The North American Post
- Type: Newspaper
- Owner: Tomio Moriguchi
- Publisher: North American Post Publishing, Inc.
- Founded: 1902
- Language: Japanese / English
- Headquarters: 519 6th Ave South Seattle, Washington 98105 United States
- Website: napost.com

= North American Post =

The North American Post (北米報知, Hokubei Hōchi) is a newspaper based in Seattle, Washington's International District. It was founded in 1902 and is the largest and oldest Japanese-language newspaper published in the Pacific Northwest.

==Before World War II==
Originally called the Hokubei JiJi (The North American Times), the newspaper was founded in 1902 by first generation immigrants and investors Kiyoshi Kumamoto, Kuranosuke Hiraide, Juji Yadagai, and Ichiro Yamamoto. Its chief editor was Sakutaro Yamada, and its original office was located in the basement of Hiraide Shoten on Jackson Street. The early paper focused on both regional and international topics of importance to the local Japanese community, and provided a space to publish community obituaries, marriage announcements, and other notices.

In 1913, ownership of the paper was transferred from Kiyoshi Kumamoto to Sumikiyo Arima and Shoichi Suginoo. Suginoo sold his interest in the paper to Arima in 1918, before returning to Japan. Arima's sons Sumiyoshi and Sumio both served as president of the paper during the years leading up to World War II.

Peak daily circulation of the North American Times was about 9,000. Commemorations for the paper's 5,000th and 10,000th issues were held in 1918 and 1934 respectively. Prior to World War II, the North American Times employed around 50 staff and correspondents.

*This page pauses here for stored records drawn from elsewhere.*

-- ==== Sys2Proof/Tests/Slice0.lean ====
section
/-! SUPPORT. Tests: ill-formed terms refused, words of 95_test_vectors.md decoded and answered, one step each; and for
every obligation with hypotheses a witness that meets them. Expected values are the spec's (tables W, V and P of
95_test_vectors.md) unless a comment says otherwise. -/

open Sys2Proof Sys2Proof.Machine

namespace Sys2Proof.Tests

/-! ### WellFormed: one ill-formed term for each check -/

/-- R50: 2048 is no I immediate. -/
theorem test_wf_immI_too_large : ¬(Instr.load 0x800#32 0#5 0#3 0#5).WellFormed := by decide

theorem test_wf_opImm_too_small : ¬(Instr.opImm 0xFFFFF7FF#32 0#5 0#3 0#5).WellFormed := by decide

theorem test_wf_jalr_too_large : ¬(Instr.jalr 0x80000000#32 0#5 0#3 0#5).WellFormed := by decide

/-- R79: CSR address 0xC00 stands as its sign extension, never as 3072. -/
theorem test_wf_system_unextended : ¬(Instr.system 0xC00#32 0#5 0b010#3 5#5).WellFormed := by decide

theorem test_wf_miscMem_unextended : ¬(Instr.miscMem 0x833#32 0#5 0#3 0#5).WellFormed := by decide

/-- R51: 2048 is no S immediate. -/
theorem test_wf_immS_too_large : ¬(Instr.store 0x800#32 0#5 0#5 0#3).WellFormed := by decide

/-- R52: 4096 is no B immediate. -/
theorem test_wf_immB_too_large : ¬(Instr.branch 0x1000#32 0#5 0#5 0#3).WellFormed := by decide

/-- R52: a B immediate is even. -/
theorem test_wf_immB_odd : ¬(Instr.branch 0x3#32 0#5 0#5 0#3).WellFormed := by decide

/-- R53: the low 12 bits of a U immediate are 0. -/
theorem test_wf_immU_low_bits : ¬(Instr.lui 0x12345001#32 5#5).WellFormed := by decide

theorem test_wf_auipc_low_bits : ¬(Instr.auipc 0x800#32 5#5).WellFormed := by decide

/-- R54: 1048576 is no J immediate. -/
theorem test_wf_immJ_too_large : ¬(Instr.jal 0x100000#32 0#5).WellFormed := by decide

/-- R54: a J immediate is even. -/
theorem test_wf_immJ_odd : ¬(Instr.jal 0xFFFFFFFF#32 0#5).WellFormed := by decide

/-! ### Decoding: a word of each class, from the tables V3 to V8 -/

/-- V3: `sub x5, x6, x7`: 0100000 00111 00110 000 00101 01100 11. -/
theorem test_op_decodes :
    decode .custom0 0b01000000011100110000001010110011#32 = .ok (.op 0b0100000#7 7#5 6#5 0#3 5#5) := by decide

theorem test_custom_decodes :
    decode .custom0 0b11111110010000011010000010001011#32 = .ok (.custom 0b1111111#7 4#5 3#5 0b010#3 1#5) := by decide

theorem test_amo_decodes :
    decode .custom0 0b00010100000001011010010100101111#32 = .ok (.amo 0b00010#5 0b10#2 0#5 11#5 0b010#3 10#5) := by
  decide

/-- V4: `lw x5, -4(x2)`: 111111111100 00010 010 00101 00000 11. -/
theorem test_load_decodes :
    decode .custom0 0b11111111110000010010001010000011#32 = .ok (.load 0xFFFFFFFC#32 2#5 0b010#3 5#5) := by decide

theorem test_opImm_decodes :
    decode .custom0 0b01000000001101011101010100010011#32 = .ok (.opImm 0x403#32 11#5 0b101#3 10#5) := by decide

theorem test_jalr_decodes :
    decode .custom0 0b11111111111100101000000011100111#32 = .ok (.jalr 0xFFFFFFFF#32 5#5 0#3 1#5) := by decide

theorem test_system_decodes :
    decode .custom0 0b11000000000000000010001011110011#32 = .ok (.system 0xFFFFFC00#32 0#5 0b010#3 5#5) := by decide

theorem test_miscMem_decodes :
    decode .custom0 0b10000011001100000000000000001111#32 = .ok (.miscMem 0xFFFFF833#32 0#5 0#3 0#5) := by decide

/-- V5: `sw x1, -8(x2)`: 1111111 00001 00010 010 11000 01000 11. -/
theorem test_store_decodes :
    decode .custom0 0b11111110000100010010110000100011#32 = .ok (.store 0xFFFFFFF8#32 1#5 2#5 0b010#3) := by decide

/-- V6: `bne x1, x0, -8`: 1 111111 00000 00001 001 1100 1 11000 11. -/
theorem test_branch_decodes :
    decode .custom0 0b11111110000000001001110011100011#32 = .ok (.branch 0xFFFFFFF8#32 0#5 1#5 0b001#3) := by decide

/-- V7: `lui x5, 0x12345`: 00010010001101000101 00101 01101 11. -/
theorem test_lui_decodes :
    decode .custom0 0b00010010001101000101001010110111#32 = .ok (.lui 0x12345000#32 5#5) := by decide

theorem test_auipc_decodes :
    decode .custom0 0b11111111111111111111000010010111#32 = .ok (.auipc 0xFFFFF000#32 1#5) := by decide

/-- V8: `jal x1, 2048`: 0 0000000000 1 00000000 00001 11011 11. -/
theorem test_jal_decodes :
    decode .custom0 0b00000000000100000000000011101111#32 = .ok (.jal 0x800#32 1#5) := by decide

/-- R74, C2: the other three custom slots, each under its own parameter and under no other. -/
theorem test_custom_slots :
    decode .custom1 0x0000002B#32 = .ok (.custom 0#7 0#5 0#5 0#3 0#5) ∧
    decode .custom2 0x0000005B#32 = .ok (.custom 0#7 0#5 0#5 0#3 0#5) ∧
    decode .custom3 0x0000007B#32 = .ok (.custom 0#7 0#5 0#5 0#3 0#5) ∧
    decode .custom0 0x0000002B#32 = .error ⟨0x0000002B#32⟩ ∧
    decode .custom1 0x0000000B#32 = .error ⟨0x0000000B#32⟩ := by decide

/-- V2, but for the unmapped opcodes. -/
theorem test_illegal_words :
    [0x00000000#32, 0xFFFFFFFF#32, 0x00000001#32, 0x00000002#32, 0x00000092#32, 0x00004501#32, 0xFFFFFFFC#32,
      0xFFFFFFFE#32, 0x00100030#32].all (fun w => decode .custom0 w = .error ⟨w⟩) = true := by decide

/-- The words B of V1 for eight opcode values, from the first word on. -/
def sweepB (first : Nat) : List (Option Format) :=
  [0, 4, 8, 12, 16, 20, 24, 28].map fun k =>
    match decodeRecord .custom0 (BitVec.ofNat 32 (first + k)) with
    | .ok d => some d.format
    | .error _ => none

/-- V1, column B: the format of every opcode value from 00000 up, bits 31:7 all 1. -/
theorem test_opcode_sweep_0 :
    sweepB 0xFFFFFF83 = [some .I, none, some .R, some .I, some .I, some .U, none, none] := by decide

theorem test_opcode_sweep_1 :
    sweepB 0xFFFFFFA3 = [some .S, none, none, some .R, some .R, some .U, none, none] := by decide

theorem test_opcode_sweep_2 : sweepB 0xFFFFFFC3 = [none, none, none, none, none, none, none, none] := by decide

theorem test_opcode_sweep_3 :
    sweepB 0xFFFFFFE3 = [some .B, some .I, none, some .J, some .I, none, none, none] := by decide

/-- R99, V2: several causes may hold of one word. -/
theorem test_illegal_causes :
    illegalCauses .custom0 0x00000000#32 = [.allZero, .widthMarker] ∧
    illegalCauses .custom0 0xFFFFFFFF#32 = [.allOnes, .unrecognizedOpcode] ∧
    illegalCauses .custom0 0x0000001B#32 = [.unrecognizedOpcode] ∧
    illegalCauses .custom0 0x00000093#32 = [] := by decide

/-- P4: the producer's memory image as words. -/
theorem test_image_words :
    wordsOfImage [0x93#8, 0x00#8, 0x50#8, 0x00#8, 0x01#8, 0x45#8, 0x13#8, 0x05#8, 0x13#8, 0x01#8, 0x01#8, 0xFE#8] =
      [0x00500093#32, 0x05134501#32, 0xFE010113#32] := by decide

/-- P4, first word; and three bytes make none (notes/assumptions/13). -/
theorem test_decodeBytes :
    decodeBytes .custom0 [0x93#8, 0x00#8, 0x50#8, 0x00#8, 0x01#8] = .ok (.opImm 5#32 0#5 0#3 1#5, [0x01#8]) ∧
    decodeBytes .custom0 [0x01#8, 0x45#8, 0x13#8, 0x05#8] = .error (.illegalInstruction ⟨0x05134501#32⟩) ∧
    decodeBytes .custom0 [0x93#8, 0x00#8, 0x50#8] = .error (.truncated [0x93#8, 0x00#8, 0x50#8]) := by decide

/-! ### Answers: one step from reset -/

/-- What the block answers, from reset, for a word. -/
def answer (w : Word) : Option (Except IllegalInstruction Decoded) :=
  match step (State.reset.presenting w) with
  | .next t => some t.result
  | _ => none

/-- One line of the tables V3 to V8: format, opcode, full_opcode, f3, f7, rd, rs1, rs2, imm, funct5. -/
structure Line where
  format : Format
  opcode : BitVec 5
  full : BitVec 7
  f3 : BitVec 3
  f7 : BitVec 7
  rd : RegIdx
  rs1 : RegIdx
  rs2 : RegIdx
  imm : Except Fault Word
  f5 : Except Fault (BitVec 5)
deriving DecidableEq

/-- The line of a word's record, read through the getters. -/
def line (w : Word) : Option Line :=
  match answer w with
  | some (.ok d) =>
    some ⟨d.format, d.opcode, d.fullOpcode, d.funct3, d.funct7, d.rd, d.rs1, d.rs2, d.getImm, d.getFunct5⟩
  | _ => none

/-- The contract faults of R88 and R90. -/
def noImm (opcode : BitVec 5) : Except Fault Word := .error (.contractFault .imm .R opcode)
def noF5 (format : Format) (opcode : BitVec 5) : Except Fault (BitVec 5) :=
  .error (.contractFault .funct5 format opcode)

/-- V3: all fields 1, a reserved funct7. -/
theorem test_op_answers : line 0xFFFFFFB3#32 =
    some ⟨.R, 0b01100#5, 0x33#7, 7#3, 0x7F#7, 31#5, 31#5, 31#5, noImm 0b01100#5, noF5 .R 0b01100#5⟩ := by decide

theorem test_custom_answers : line 0xFE41A08B#32 =
    some ⟨.R, 0b00010#5, 0x0B#7, 2#3, 0x7F#7, 1#5, 3#5, 4#5, noImm 0b00010#5, noF5 .R 0b00010#5⟩ := by decide

theorem test_amo_answers : line 0x06C5A52F#32 =
    some ⟨.R, 0b01011#5, 0x2F#7, 2#3, 0b0000011#7, 10#5, 11#5, 12#5, noImm 0b01011#5, .ok 0#5⟩ := by decide

/-- V4: a reserved funct3, the largest immediate. -/
theorem test_load_answers : line 0x7FFFF003#32 =
    some ⟨.I, 0b00000#5, 0x03#7, 7#3, 0b0111111#7, 0#5, 31#5, 31#5, .ok 0x7FF#32, noF5 .I 0b00000#5⟩ := by decide

theorem test_opImm_answers : line 0x80000513#32 =
    some ⟨.I, 0b00100#5, 0x13#7, 0#3, 0b1000000#7, 10#5, 0#5, 0#5, .ok 0xFFFFF800#32, noF5 .I 0b00100#5⟩ := by decide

The paper was issued daily from 1902 until March 12, 1942, when it ceased publication due to the internment of its staff and core readership. It was the only Japanese language newspaper in the United States to publish on December 8, 1941, the day after the Japanese attack on Pearl Harbor. This took place in spite of managing editor Sumio Arima being arrested by the FBI on the previous day.

==After World War II==
Following World War II, in 1946, the paper was restarted under the name Hokubei Hochi (The North American Post). Its publishers was Sadahiko Ikoma and Kunizo Maeno. Sumio Arima returned briefly as editor-in-chief.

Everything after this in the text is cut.